In order to spot seasonalities, we will have a look at box plots made from the data on different time scales. These plots are simply the distribution but plotted in time. It is expected that there is an increasing trend on a yearly basis because of increased installed capacity, a seasonally varying trend on a monthly and daily basis due to the seasons and day-night cycles. 

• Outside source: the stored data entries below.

-- ==== Sys2Proof/Certificates/Slice0/Obligations.lean ====
section
/-! DEFINITION. The statements for the provers, from the numbered rules of spec/. Each docstring names the rule; the terms are
those of Sys2Proof/Safety.lean. -/

open Sys2Proof Sys2Proof.Machine

/-! ## Fetching, decoding, reset -/

/-- 60_exceptions R318, 70_reset_and_hazards R331: a step runs the instruction the host's next request decodes to, with that
request taken; a request that decodes to none is refused by name; with no request the block waits. The port of requests is
the model's choice (log entry 14). -/
def Obligations.StepRunsDecodedRequest : Prop :=
  (∀ (s : State) (r : Request) (rest : List Request) (i : Instr), s.port = r :: rest →
    decodeRequest s.par.opcodes r = .ok i → step s = exec i { s with port := rest }) ∧
  (∀ (s : State) (r : Request) (rest : List Request) (e : DecodeError), s.port = r :: rest →
    decodeRequest s.par.opcodes r = .error e → step s = .refused (.badRequest e)) ∧
  (∀ s : State, s.port = [] → step s = .next s)

/-- Words written out from the bit patterns of the opcode table (30_encoding R70, R74) and lines from R85. The bytes are the
default map of R74 (log entry 2), bit 8 is the model's choice (log entry 14), and the details of the text are those of log
entry 32. -/
def Obligations.WrittenOutWordsDecode : Prop :=
  decodeTableWord 8 0b00000000 = some .nop ∧ decodeTableWord 8 0b00101010 = some .caset ∧
  decodeTableWord 8 0b00101011 = some .paset ∧ decodeTableWord 8 0b00101100 = some .ramwr ∧
  decodeTableWord 8 0b00110110 = some .madctl ∧ decodeTableWord 8 0b11100010 = some .dgamctrl ∧
  decodeTableWord 9 0b100101100 = some (.data 0x2C) ∧
  decodeRequest .datasheet (.text "set_window 10, 20, 11, 21") = .ok (.setWindow 10 20 11 21) ∧
  decodeRequest .datasheet (.text "send_command NOP          ; close the memory-write frame") = .ok (.sendCommand .nop) ∧
  decodeRequest .datasheet (.text "write_pixels [0xF800, 0x07E0, 0x001F, 0xFFFF]") =
    .ok (.writePixels [0xF800, 0x07E0, 0x001F, 0xFFFF])

/-- 30_encoding R70, R71, R75, R85: with an injective opcode map, decoding what an instruction is encoded as gives it back,
for every instruction and every operand. The two init entries' lines are the model's choice (log entry 32). -/
def Obligations.DecodeOfEncodeIsIdentity : Prop :=
  ∀ (B : OpcodeBytes) (i : Instr), B.injective = true → decodeRequest B (encode B i) = .ok i

/-- 30_encoding R71, R74, R83: every 9-bit cycle word is the data cycle of its byte, the command cycle of the member its row
stands for, or the command cycle of a byte that is no member's. Reading the last as `write_command` is the model's choice
(log entry 15). -/
def Obligations.EveryCycleWordIsReadWhole : Prop :=
  ∀ (B : OpcodeBytes) (w : CycleWord),
    (decodeCycle B w = .data w.byte ∧ w = CycleWord.mk true w.byte) ∨
    (∃ op, decodeCycle B w = op.wire ∧ w = CycleWord.mk false (B.byte op)) ∨
    (decodeCycle B w = .writeCommand w.byte ∧ w = CycleWord.mk false w.byte ∧ ∀ op, B.byte op ≠ w.byte)

/-- 10_state R36: the values of the table after `new` returned Ok. The panel is the free value of PANEL_RESET_STATE, with no
cell determined (log entries 19 and 29). -/
def Obligations.ResetIsTheStateAfterNew : Prop :=
  State.reset.cfg.width = 320 ∧ State.reset.cfg.height = 480 ∧ State.reset.cfg.orientation = .portrait ∧
  State.reset.cfg.pixelFormat = none ∧ State.reset.pins.cs = .known .high ∧ State.reset.pins.rst = .known .high ∧
  State.reset.pins.dc = .unknown ∧ State.reset.pins.wr = .unknown ∧
  (∀ i, ∀ h : i < 8, State.reset.pins.d[i] = .unknown) ∧ State.reset.seq = none ∧
  State.reset.phase = .uninitialized ∧ State.reset.trace = [.pin .cs .high, .pin .rst .high] ∧
  State.reset.par.readMode = .stub ∧ State.reset.panel.regs = Config.panelResetState ∧
  ∀ a, State.reset.panel.gram.read a = none

/-- The model's choice (log entries 2, 4 and 5) of the parameters at reset meets the constraints of 00_scope R9, 30_encoding
R75 and 41_control_and_init R138. -/
def Obligations.ResetParametersMeetTheirConstraints : Prop :=
  State.reset.par.wellFormed = true

/-! ## Invariants of every step -/

/-- 10_state §1 (R20, R21, R22) and 43_configuration R193: the Configuration invariant, which R24 states and marks in part
as its own inference, holds at reset and every step keeps it. -/
def Obligations.ConfigurationInvariantIsKept : Prop :=
  State.reset.cfg.legal ∧ ∀ s t : State, s.cfg.legal → step s = .next t → t.cfg.legal

/-- 46_panel_reference R272: the display memory is in its canonical form, with cells of the panel only, at reset and after
every step. The form is the model's choice (log entry 29). -/
def Obligations.DisplayMemoryStaysCanonical : Prop :=
  Memory.wf State.reset.panel.gram ∧
  ∀ s t : State, Memory.wf s.panel.gram → step s = .next t → Memory.wf t.panel.gram

/-- 10_state R28, R29, R30: a Ready block has a driver, its reset line Known High, and no running sequencer; at reset, and
kept by every step. That the cursor is absent after an `init` that succeeds is log entry 11. -/
def Obligations.ReadyStateIsSound : Prop :=
  State.reset.readySound ∧ ∀ s t : State, s.readySound → step s = .next t → t.readySound

/-- 00_scope R12, 10_state R32, R33, 46_panel_reference R271: a Known level of chip-select or reset is that of the last
drive of it the transcript records; at reset, and kept by every step. -/
def Obligations.KnownLevelsFollowTheTranscript : Prop :=
  State.reset.linesFollow ∧ ∀ s t : State, s.linesFollow → step s = .next t → t.linesFollow

/-- 10_state R28: the sequencer's cursor, where there is one, stands on an entry of the table; at reset, and kept by every
step (log entry 11). -/
def Obligations.CursorStaysInTheTable : Prop :=
  State.reset.cursorSound ∧ ∀ s t : State, s.cursorSound → step s = .next t → t.cursorSound

/-- 10_state R33: events are only ever appended to the transcript. -/
def Obligations.TranscriptOnlyGrows : Prop :=
  ∀ s t : State, step s = .next t → s.trace <+: t.trace

/-- 00_scope R9, 20_memory R57: no step writes a parameter, the Initialization Table among them. That State carries them is
log entry 1. -/
def Obligations.ParametersAreNeverWritten : Prop :=
  ∀ s t : State, step s = .next t → t.par = s.par

/-! ## All instructions -/

/-- 30_encoding R82, 60_exceptions R303, R305: whatever the draws, an operation appends a first part of its events, and all
of them if it succeeds. The events of the wire rows and of the init entries rest on log entries 16 and 17. -/
def Obligations.FailedTranscriptIsAPrefix : Prop :=
  ∀ (i : Instr) (s t : State), exec i s = .next t →
    ∃ p, t.trace = s.trace ++ p ∧ p <+: emits s.par s.cfg i ∧ (t.ret.isOk = true → p = emits s.par s.cfg i)

/-- Every instruction completes: with a driver instance, pins that hold and the read stub, each of the 52 answers a next
state with its own events, result and Configuration (30_encoding R82, 41 R130 to R137, 43 R190 to R198, 44 R212, R214). That
no more draws means success is log entry 6; what the wire rows and the init entries mean as instructions, log entries 16 and
17. With an instance there already, `new` is here a second `new`, whose effect is the model's choice (log entry 12, DESIGN
CHOICE); the first, where none exists, is in `NewBindsADriver`. -/
def Obligations.EveryInstructionCompletes : Prop :=
  ∀ (i : Instr) (s : State), s.pinsHold → s.driver = true → s.par.readMode = .stub →
    ∃ t, exec i s = .next t ∧ t.ret = .ok (gives s.cfg i) ∧ t.trace = s.trace ++ emits s.par s.cfg i ∧
      t.cfg = configurationAfter s.cfg true i ∧ t.driver = true ∧ t.port = s.port

/-- 40_transport R106, 41_control_and_init R130: an instruction stops only where no driver instance exists and it needs one,
or where it reads under READ_MODE = Wired; everywhere else it answers a next state. Which operations need a driver instance
is log entry 13; that a wired read stops, log entry 31. -/
def Obligations.StopsOnlyWithoutDriverOrWiredRead : Prop :=
  ∀ (i : Instr) (s : State),
    (callsDriver i = true ∧ s.driver = false ∧ exec i s = .fault .noDriver) ∨
    ((i = .readStatus ∨ i = .readData) ∧ s.par.readMode = .wired ∧ exec i s = .refused .readPathWired) ∨
    ((callsDriver i = true → s.driver = true) ∧ (i = .readStatus ∨ i = .readData → s.par.readMode = .stub) ∧
      ∃ t, exec i s = .next t)

/-- 43_configuration R190, R192, 41_control_and_init R130, R139: the Configuration after each operation, succeeding or not:
only `new`, `set_pixel_format` and `set_orientation` write it. R139 is the spec's own inference ("derived"); what `new` does
where a driver exists is log entry 12. -/
def Obligations.ConfigurationAfterEachOperation : Prop :=
  ∀ (i : Instr) (s t : State), exec i s = .next t → t.cfg = configurationAfter s.cfg t.ret.isOk i

/-- 10_state R29, R30, 41_control_and_init R136, 60_exceptions R306: the phase after each operation: Uninitialized after an
error, `assert_reset` and `new`; Ready after an `init` that succeeded; else what it was. -/
def Obligations.PhaseAfterEachOperation : Prop :=
  ∀ (i : Instr) (s t : State), exec i s = .next t →
    t.phase =
      if t.ret.isOk = false then .uninitialized
      else match i with
        | .assertReset => .uninitialized
        | .new _ => .uninitialized
        | .init => .ready
        | _ => s.phase

/-- 60_exceptions R301 and the pseudocode of 40 to 44: the errors each operation can raise, the table of R302, which that
rule marks as inferred. For the wire rows and the init entries, which it does not list: log entries 16 and 17. -/
def Obligations.ErrorsByOperation : Prop :=
  ∀ (i : Instr) (s t : State) (e : Error), exec i s = .next t → t.ret = .err e → e ∈ mayRaise i

/-- 60_exceptions R307, R301, R303, R305, 40_transport R113, 10_state R32: an operation that returned Ok met no failing
drive and appended the events of all its acts; one that returned an error stopped at the first drive that failed, with that
drive's error, the events of the acts before it and no other (a command's cycle is there when the restore of DC after its
latch failed, and not when a drive before the latch did) and its line Unknown, and left the block Uninitialized, the
Configuration what had been written before, and the panel any value. The acts of each operation are R110 to R112 and
41_control_and_init R130 to R137; the draws, the order of the data drives, that the failing line alone is Unknown, the
latching edge, a serial cycle's one draw and the free values are log entries 6, 7, 8, 9, 10 and 19; the wire rows and the
init entries, log entries 16 and 17. -/
def Obligations.StateAfterAnError : Prop :=
  ∀ (i : Instr) (s t : State), exec i s = .next t →
    (t.ret.isOk = true → ranThrough (actsOf s.transport s.par s.cfg i) s t) ∧
    ∀ e, t.ret = .err e →
      stoppedAt (actsOf s.transport s.par s.cfg i) s e t ∧ t.phase = .uninitialized ∧
      t.cfg = configurationAfter s.cfg false i ∧ ∃ n, t.panel = Panel.any n

/-- 46_panel_reference R270, 20_memory R54: the panel does not act on the block: with another panel, an instruction does the
same but for the panel. The panel stands in State by the model's choice (log entry 19). -/
def Obligations.PanelDoesNotActOnTheBlock : Prop :=
  ∀ (i : Instr) (s : State) (p : Panel) (n : Nat),
    blockOutcome (exec i { s with panel := p, free := n }) = blockOutcome (exec i s)

/-- 40_transport R100, R114: the parallel transport, down to its lines, and the serial one show the host and the panel the
same, for every instruction but `new`, which chooses the transport. The latch's level-to-byte reading is log entry 9, the
serial cycle's one draw log entry 10. -/
def Obligations.TransportsAgree : Prop :=
  ∀ (i : Instr) (s : State), (∀ k, i ≠ .new k) → s.pinsHold → s.driver = true → s.par.readMode = .stub →
    ∃ t u, exec i { s with transport := .parallel8 } = .next t ∧ exec i { s with transport := .serial } = .next u ∧
      t.trace = u.trace ∧ t.ret = u.ret ∧ t.cfg = u.cfg ∧ t.phase = u.phase ∧ t.seq = u.seq ∧ t.panel = u.panel ∧
      t.pins.cs = u.pins.cs ∧ t.pins.rst = u.pins.rst

/-- 41_control_and_init R141: only `init`, and a delay entry of its table, asks for a delay. -/
def Obligations.OnlyInitDelays : Prop :=
  ∀ (i : Instr) (s t : State), exec i s = .next t → i ≠ .init → (∀ ms, i ≠ .initDelay ms) →
    ∀ ms, Event.delay ms ∉ t.trace.drop s.trace.length

/-! ## The wire rows and the Bus Transport -/

/-- 45_wire_commands R255, 30_encoding R71, R74: each wire command (NOP, SWRESET, SLPIN, SLPOUT, INVOFF, INVON, INVCTR,
DISPOFF, DISPON, CASET, PASET, RAMWR, RAMRD, MADCTL, IDMOFF, IDMON, COLMOD, WRDISBV, PWCTRL1, PWCTRL2, PWCTRL3, VMCTRL1,
PGAMCTRL, NGAMCTRL, DGAMCTRL) puts its one command cycle on the bus and changes nothing else of the block. That a wire row
means its cycle on the transport is the model's choice (log entry 16). -/
def Obligations.WireCommandsSendTheirCycle : Prop :=
  ∀ (op : Opcode) (s : State), BusOperation op.wire [.cmd (s.par.opcodes.byte op)] s s.okay s

/-- 30_encoding R71, 40_transport R111: DATA puts one data cycle on the bus, whatever the byte. That it is a burst of one is
the model's choice (log entry 16). -/
def Obligations.DataRowSendsItsByte : Prop :=
  ∀ (b : Byte) (s : State), BusOperation (.data b) [.dat b] s s.okay s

It is hard to depict any trend on the yearly basis. This is probably due to the few number of years available. On a year-to-year basis the strenght of the wind can change resulting in higher production for a year with lower installed capacity. However, in the long run, the increase in installed capacity should be visible. From the box plots on the monthly basis, it can clearly be seen that there is a higher production in the winter compared to the summer. Furthermore, on a daily basis, there seem to be a diurnal pattern

In [13]:
def box_plot(df, area, freq='year'):
    groups = df[area].groupby(getattr(df[area].index, freq))
    
    data = []
    for name, group in groups:
        
        date = str(name)
        values = group.values

        trace = go.Box(y=values,
                       name=date,
                       marker=dict(color='rgb(107,174,214)'),
                       boxpoints='outliers')
        data.append(trace)

    layout = go.Layout(title='Grouped Wind Power Production in ' + area,
                       xaxis=dict(title=freq.title()),
                       yaxis=dict(title='Production [MW]'),
                       showlegend=False)
    fig = go.Figure(data=data, layout=layout)
    
    return fig

### Yearly

In [14]:
fig = box_plot(df, area='SE1', freq='year')
py.iplot(fig)

In [15]:
fig = box_plot(df, area='SE2', freq='year')
py.iplot(fig)

In [16]:
fig = box_plot(df, area='SE3', freq='year')
py.iplot(fig)

PlotlyRequestError: Account limit reached: Your account is limited to creating 25 charts. To continue, you can override or delete existing charts or you can upgrade your account at: https://plot.ly/products/cloud

In [None]:
fig = box_plot(df, area='SE4', freq='year')
py.iplot(fig)

### Monthly

In [None]:
fig = box_plot(df, area='SE1', freq='month')
py.iplot(fig)

In [None]:
fig = box_plot(df, area='SE2', freq='month')
py.iplot(fig)

In [None]:
fig = box_plot(df, area='SE3', freq='month')
py.iplot(fig)

In [None]:
fig = box_plot(df, area='SE4', freq='month')
py.iplot(fig)

### Hourly

In [None]:
fig = box_plot(df, area='SE1', freq='hour')
py.iplot(fig)

In [None]:
import plotly
div = plotly.offline.plot(fig, include_plotlyjs=False, output_type='div')
text_file = open("windpower-box-hourly-se1.html", "w")
text_file.write(div)
text_file.close()

In [None]:
fig = box_plot(df, area='SE2', freq='hour')
py.iplot(fig)

In [None]:
fig = box_plot(df, area='SE3', freq='hour')
py.iplot(fig)

In [None]:
fig = box_plot(df, area='SE4', freq='hour')
py.iplot(fig)

### Conclusion

It can be concluded that the regional wind power seems to follow a Weibull distribution in all areas. The wind power seems to decrease slightly as seen over the past years. However, at this point it is hard to clonclude anything since there is only about three years of data available. The expectation would be an increasing trend over the years when the meteorological variability is averaged out. It is clear that there are both monthly and hourly trends in the data. For example there is more wind power production in the winter compared to summer. Also, it seem the there is slightly less production during day hours compared to night hours. However, the relative variation is much smaller as compared to the monthly variability.